Selain itu juga Rektor Universitas Pakuan Bogor Prof. Bibin Rubini memberikan Keynote speech dan membuka acara Webinar RUU Kejaksaan. Hadir pada acara tersebut adalah Kajari Bogor, Kapolres Bogor, Walikota Bogor, Ketua PN Bogor, Rektor UNPAK, Wakil Walikota Bogor.

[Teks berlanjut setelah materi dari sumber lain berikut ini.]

/-! ### latch -/

@[simp] theorem State.latch_v (c : FaultCause) : (s.latch c).v = s.v := rfl
@[simp] theorem State.latch_i (c : FaultCause) : (s.latch c).i = s.i := rfl
@[simp] theorem State.latch_pc (c : FaultCause) : (s.latch c).pc = s.pc := rfl
@[simp] theorem State.latch_mem (c : FaultCause) : (s.latch c).mem = s.mem := rfl
@[simp] theorem State.latch_stk (c : FaultCause) : (s.latch c).stk = s.stk := rfl
@[simp] theorem State.latch_sp (c : FaultCause) : (s.latch c).sp = s.sp := rfl
@[simp] theorem State.latch_dt (c : FaultCause) : (s.latch c).dt = s.dt := rfl
@[simp] theorem State.latch_st (c : FaultCause) : (s.latch c).st = s.st := rfl
@[simp] theorem State.latch_fb (c : FaultCause) : (s.latch c).fb = s.fb := rfl
@[simp] theorem State.latch_keys (c : FaultCause) : (s.latch c).keys = s.keys := rfl
@[simp] theorem State.latch_redraw (c : FaultCause) : (s.latch c).redraw = s.redraw := rfl
@[simp] theorem State.latch_runState (c : FaultCause) : (s.latch c).runState = s.runState := rfl
@[simp] theorem State.latch_fault (c : FaultCause) : (s.latch c).fault = some c := rfl
@[simp] theorem State.latch_draws (c : FaultCause) : (s.latch c).draws = s.draws := rfl

/-! ### Registers -/

/-- What a register holds after a write: the value if it is the register written, else what it held. -/
@[simp] theorem State.getV_setV (r q : Reg) (b : Byte) : (s.setV r b).getV q = if q = r then b else s.getV q := by
  unfold State.getV
  rw [State.setV_v]
  simp only [Fin.getElem_fin, Vector.getElem_set, Fin.ext_iff, eq_comm]

/-- What a register holds after the flag is written. -/
@[simp] theorem State.getV_setFlag (q : Reg) (c : Bool) : (s.setFlag c).getV q = if q = VF then flag c else s.getV q :=
  State.getV_setV s VF q (flag c)

@[simp] theorem State.getV_setI (q : Reg) (a : Word) : (s.setI a).getV q = s.getV q := rfl
@[simp] theorem State.getV_setPc (q : Reg) (a : Word) : (s.setPc a).getV q = s.getV q := rfl
@[simp] theorem State.getV_advance (q : Reg) : s.advance.getV q = s.getV q := rfl
@[simp] theorem State.getV_skipIf (q : Reg) (c : Bool) : (s.skipIf c).getV q = s.getV q := rfl
@[simp] theorem State.getV_storeBytes (q : Reg) (a : Nat) (bs : List Byte) : (s.storeBytes a bs).getV q = s.getV q := rfl
@[simp] theorem State.getV_push (q : Reg) (w : Word) (h : s.sp.val < 16) : (s.push w h).getV q = s.getV q := rfl
@[simp] theorem State.getV_drop (q : Reg) : s.drop.getV q = s.getV q := rfl
@[simp] theorem State.getV_setDT (q : Reg) (b : Byte) : (s.setDT b).getV q = s.getV q := rfl
@[simp] theorem State.getV_setST (q : Reg) (b : Byte) : (s.setST b).getV q = s.getV q := rfl
@[simp] theorem State.getV_present (q : Reg) (f : Frame) : (s.present f).getV q = s.getV q := rfl
@[simp] theorem State.getV_drawn (q : Reg) : s.drawn.getV q = s.getV q := rfl
@[simp] theorem State.getV_latch (q : Reg) (c : FaultCause) : (s.latch c).getV q = s.getV q := rfl

/-! ### Bytes and pixels -/

@[simp] theorem State.readByte_setV (k : Nat) (r : Reg) (b : Byte) : (s.setV r b).readByte k = s.readByte k := rfl
@[simp] theorem State.pixel_setV (y : Fin 32) (x : Fin 64) (r : Reg) (b : Byte) : (s.setV r b).pixel y x = s.pixel y x := rfl
@[simp] theorem State.readByte_setI (k : Nat) (a : Word) : (s.setI a).readByte k = s.readByte k := rfl
@[simp] theorem State.pixel_setI (y : Fin 32) (x : Fin 64) (a : Word) : (s.setI a).pixel y x = s.pixel y x := rfl
@[simp] theorem State.readByte_setPc (k : Nat) (a : Word) : (s.setPc a).readByte k = s.readByte k := rfl
@[simp] theorem State.pixel_setPc (y : Fin 32) (x : Fin 64) (a : Word) : (s.setPc a).pixel y x = s.pixel y x := rfl
@[simp] theorem State.readByte_advance (k : Nat) : s.advance.readByte k = s.readByte k := rfl
@[simp] theorem State.pixel_advance (y : Fin 32) (x : Fin 64) : s.advance.pixel y x = s.pixel y x := rfl
@[simp] theorem State.readByte_skipIf (k : Nat) (c : Bool) : (s.skipIf c).readByte k = s.readByte k := rfl
@[simp] theorem State.pixel_skipIf (y : Fin 32) (x : Fin 64) (c : Bool) : (s.skipIf c).pixel y x = s.pixel y x := rfl
@[simp] theorem State.pixel_storeBytes (y : Fin 32) (x : Fin 64) (a : Nat) (bs : List Byte) : (s.storeBytes a bs).pixel y x = s.pixel y x := rfl
@[simp] theorem State.readByte_push (k : Nat) (w : Word) (h : s.sp.val < 16) : (s.push w h).readByte k = s.readByte k := rfl
@[simp] theorem State.pixel_push (y : Fin 32) (x : Fin 64) (w : Word) (h : s.sp.val < 16) : (s.push w h).pixel y x = s.pixel y x := rfl
@[simp] theorem State.readByte_drop (k : Nat) : s.drop.readByte k = s.readByte k := rfl
@[simp] theorem State.pixel_drop (y : Fin 32) (x : Fin 64) : s.drop.pixel y x = s.pixel y x := rfl
@[simp] theorem State.readByte_setDT (k : Nat) (b : Byte) : (s.setDT b).readByte k = s.readByte k := rfl
@[simp] theorem State.pixel_setDT (y : Fin 32) (x : Fin 64) (b : Byte) : (s.setDT b).pixel y x = s.pixel y x := rfl
@[simp] theorem State.readByte_setST (k : Nat) (b : Byte) : (s.setST b).readByte k = s.readByte k := rfl
@[simp] theorem State.pixel_setST (y : Fin 32) (x : Fin 64) (b : Byte) : (s.setST b).pixel y x = s.pixel y x := rfl
@[simp] theorem State.readByte_present (k : Nat) (f : Frame) : (s.present f).readByte k = s.readByte k := rfl
@[simp] theorem State.readByte_setFlag (k : Nat) (c : Bool) : (s.setFlag c).readByte k = s.readByte k := rfl
@[simp] theorem State.pixel_setFlag (y : Fin 32) (x : Fin 64) (c : Bool) : (s.setFlag c).pixel y x = s.pixel y x := rfl
@[simp] theorem State.readByte_drawn (k : Nat) : s.drawn.readByte k = s.readByte k := rfl
@[simp] theorem State.pixel_drawn (y : Fin 32) (x : Fin 64) : s.drawn.pixel y x = s.pixel y x := rfl
@[simp] theorem State.readByte_latch (k : Nat) (c : FaultCause) : (s.latch c).readByte k = s.readByte k := rfl
@[simp] theorem State.pixel_latch (y : Fin 32) (x : Fin 64) (c : FaultCause) : (s.latch c).pixel y x = s.pixel y x := rfl

end Sys2Proof.Machine
end

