-- ==== Sys2Proof/Tests/Slice0.lean ====
section
/-! SUPPORT. Tests on fixed values: well-formedness, decoding, one step at a time, and a witness for every hypothesis of
the statements. Expected values are those of 95_test_vectors.md (A and B rows) and of the rules' own examples. -/

namespace Sys2Proof.Tests

open Sys2Proof.Machine Sys2Proof.Safety

/-! ### Helpers -/

/-- Put the word w where the next step fetches and take one step. From a Ready state that is at 0x200. -/
def after (s : State) (w : Nat) : Option State :=
  match step (s.withFetchWord 16 w) with
  | .next t => some t
  | .fault _ => none
  | .refused _ => none

/-- The same, for what the step returns. -/
def result (s : State) (w : Nat) : Option StepResult := stepResult (s.withFetchWord 16 w)

/-- The state after reset with one general register set. -/
def withV (r : Reg) (b : Byte) : State := State.reset.setV r b

/-- The state after reset with one pixel on, in row y and column x. -/
def withPixel (y : Fin 32) (x : Fin 64) : State := { State.reset with fb := Frame.clear.toggle y x }

/-- The state after reset with I set and bytes stored there. -/
def withBytes (i : Word) (bs : List Byte) : State := (State.reset.setI i).storeBytes i.toNat bs

/-- A Playing machine whose next word is w. -/
def ready (w : Nat) : State := State.reset.withFetchWord 16 w

/-- A Playing machine with pc at 0x0FFE, the last address a fetch can use, and the word w there. -/
def atEnd (w : Nat) : State := { State.reset with runState := .playing, pc := 0x0FFE#16 }.withFetchWord 16 w

/-! ### Well-formedness: the one check, and a term it refuses for each condition of R100 -/

theorem test_wf_refuses_defined_family : (Instr.unhandled 0x1200#16).wf = false := by decide
theorem test_wf_refuses_family_0 : (Instr.unhandled 0x05EE#16).wf = false ∧ (Instr.unhandled 0x00E1#16).wf = true := by
  decide
theorem test_wf_refuses_family_8 : (Instr.unhandled 0x812E#16).wf = false ∧ (Instr.unhandled 0x8128#16).wf = true := by
  decide
theorem test_wf_refuses_family_E : (Instr.unhandled 0xE19E#16).wf = false ∧ (Instr.unhandled 0xE09F#16).wf = true := by
  decide
theorem test_wf_refuses_family_F : (Instr.unhandled 0xF165#16).wf = false ∧ (Instr.unhandled 0xF175#16).wf = true := by
  decide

Dirinya menjelaskan, perlu Saya sampaikan di awal jika Rancangan Undang-Undang tentang Perubahan atas Undang-Undang Nomor 16 Tahun 2004 tentang Kejaksaan Republik Indonesia adalah inisiatif dari usulan Badan Legislasi Dewan Perwakilan Rakyat (DPR). Beberapa kalangan yang masih menyebutkan jika RUU ini adalah inisiatif dari Kejaksaan adalah sangat tidak tepat. Kejaksaan yang saat ini masih menjadi bagian dari Lembaga Eksekutif tentunya apabila hendak mengusulkan suatu undang-undang, maka jalur pengusulannya haruslah melewati Pemerintah.
Oleh karenanya, dengan adanya RUU tentang Perubahan Undang-Undang Kejaksaan yang telah diusulkan oleh DPR ini, dapat kita maknai jika Lembaga Legislatif memandang perlu segera adanya perbaikan kualitas sistem hukum yang lebih baik di Indonesia yang lebih modern dan lebih dapat mewujudkan rasa keadilan masyarakat.

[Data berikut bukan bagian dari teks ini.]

-- ==== Sys2Proof/Machine/Intents.lean ====
section
/-! DEFINITION. The eight gated write intents (44_host_ops section 2). Each checks liveness, zone, domain and context in the order
of R119, and fills slots only (R120). -/

namespace Sys2Proof.Machine

/-- SET_SYSTEM_ON (R123): a code above 7 is no context. -/
def execSetSystemOn (on : Bool) (s : State) : Result :=
  gated s fun s =>
    withContext ((base s.slots.opMode (srcFields s).operatingMode).bind opModeOfCode) s fun m s =>
      .next { s with slots := { s.slots with opMode := enqueue (opModeCode (if on then onTable m else offTable m)) } }

/-- SET_OPERATING_MODE (R124). -/
def execSetOperatingMode (mode : Byte) (s : State) : Result :=
  gated s fun s =>
    withDomain (decide (mode.toNat ≤ 7)) s fun s =>
      .next { s with slots := { s.slots with opMode := enqueue mode } }

/-- SET_FAN_SPEED: the continuous flag is kept (R125). -/
def execSetFanSpeed (speed : Byte) (s : State) : Result :=
  gated s fun s =>
    withDomain (decide (speed.toNat ≤ 3)) s fun s =>
      withContext (if s.slots.fanMode.pending then some (fanByteCont s.slots.fanMode.value)
          else (srcFields s).continuousFan) s fun c s =>
        .next { s with slots := { s.slots with fanMode := enqueue (fanByte c (speed.extractLsb' 0 2)) } }

/-- SET_FAN_SPEED_ABSOLUTE (R126). -/
def execSetFanSpeedAbsolute (speed cont : Byte) (s : State) : Result :=
  gated s fun s =>
    withDomain (decide (speed.toNat ≤ 3) && decide (cont.toNat ≤ 1)) s fun s =>
      .next { s with slots := { s.slots with
        fanMode := enqueue (fanByte (cont.getLsbD 0) (speed.extractLsb' 0 2)) } }

/-- SET_CONTINUOUS_FAN_MODE: the speed is kept (R127). -/
def execSetContinuousFanMode (cont : Byte) (s : State) : Result :=
  gated s fun s =>
    withDomain (decide (cont.toNat ≤ 1)) s fun s =>
      withContext (if s.slots.fanMode.pending then some (fanByteSpeed s.slots.fanMode.value)
          else (srcFields s).fanSpeed) s fun speed s =>
        .next { s with slots := { s.slots with fanMode := enqueue (fanByte (cont.getLsbD 0) speed) } }

/-- SET_MASTER_SETPOINT (R128). -/
def execSetMasterSetpoint (d : Half) (s : State) : Result :=
  gated s fun s =>
    .next { s with slots := { s.slots with
      masterSp := enqueue (BitVec.ofInt 8 (clampSp (spFromTemp d.toInt))) } }

/-- SET_ZONE_ON (R129). -/
def execSetZoneOn (zone : Byte) (on : Bool) (s : State) : Result :=
  gated s fun s =>
    withZone zone s fun z s =>
      withContext (base s.slots.zoneState (srcFields s).zoneOnBitmap) s fun m s =>
        .next { s with slots := { s.slots with zoneState := enqueue (bitmapSet m z on) } }

/-- The signed distance, in half-degrees, by which a target leaves [lo, hi]; none inside (R130). -/
def rangeExcess (tgt lo hi : Int) : Option Int :=
  if tgt > hi then some (tgt - hi) else if tgt < lo then some (tgt - lo) else none

/-- The master shift SET_ZONE_SETPOINT_TEMPERATURE needs: only with `adjustMaster`, a valid latch and a target outside the zone's
range (R130). -/
def masterShift (z : Zone) (tgt : Int) (adjustMaster : Bool) (s : State) : Option Int :=
  let l := s.latches.mtz.get z
  if adjustMaster && l.valid then rangeExcess tgt l.value.min.toNat l.value.max.toNat else none

/-- The desired setpoint of a zone is stored; a zone that is not controlled also queues it (R130). -/
def storeDesired (z : Zone) (tgt : Int) (s : State) : State :=
  { s with
    emu := { s.emu with
      desiredSp := s.emu.desiredSp.set z (BitVec.ofInt 8 tgt)
      desiredValid := s.emu.desiredValid.set z true }
    slots := { s.slots with
      customSp :=
        if s.emu.controlled.get z then s.slots.customSp
        else enqueue { zone := BitVec.ofNat 4 z.number, sp := BitVec.ofInt 8 tgt } } }

/-- SET_ZONE_SETPOINT_TEMPERATURE (R130): with the master shift, an absent master setpoint drops the whole operation. -/
def execSetZoneSetpointTemperature (zone : Byte) (d : Half) (adjustMaster : Bool) (s : State) : Result :=
  gated s fun s =>
    withZone zone s fun z s =>
      let tgt := clampSp (spFromTemp d.toInt)
      match masterShift z tgt adjustMaster s with
      | none => .next (storeDesired z tgt s)
      | some delta =>
        withContext (base s.slots.masterSp (srcFields s).masterSetpoint) s fun b s =>
          .next (storeDesired z tgt { s with slots := { s.slots with
            masterSp := enqueue (BitVec.ofInt 8 (clampSp (b.toNat + delta))) } })

end Sys2Proof.Machine
end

Kejaksaan mendukung inisiatif dan usulan tersebut dan berharap RUU Perubahan ini akan dapat mengembalikan dan menyelaraskan segenap norma hukum terkait Kejaksaan yang tersebar di berbagai macam ketentuan, sesuai dengan sistematika hukum dan asas-asas hukum yang berlaku.
“Membedah RUU Kejaksaan kita harus melihat secara utuh, holistik, dan komprehensif terhadap tugas dan wewenang Jaksa yang tidak sekedar tercantum dalam Kitab Undang-Undang Hukum Acara Pidana (KUHAP) saja, melainkan juga yang terncatum di berbagai macam aturan hukum dan asas-asas hukum yang lain. Baik yang berlaku secara nasional maupun internasional. KUHAP hanyalah sebagian kecil dari sejumlah kewenangan yang dimiliki oleh Jaksa. Terlalu sempit pandangan jika kita melihat RUU Perubahan ini hanya dari sudut pandang KUHAP,” ujar lebih lanjut Jaksa Agung RI.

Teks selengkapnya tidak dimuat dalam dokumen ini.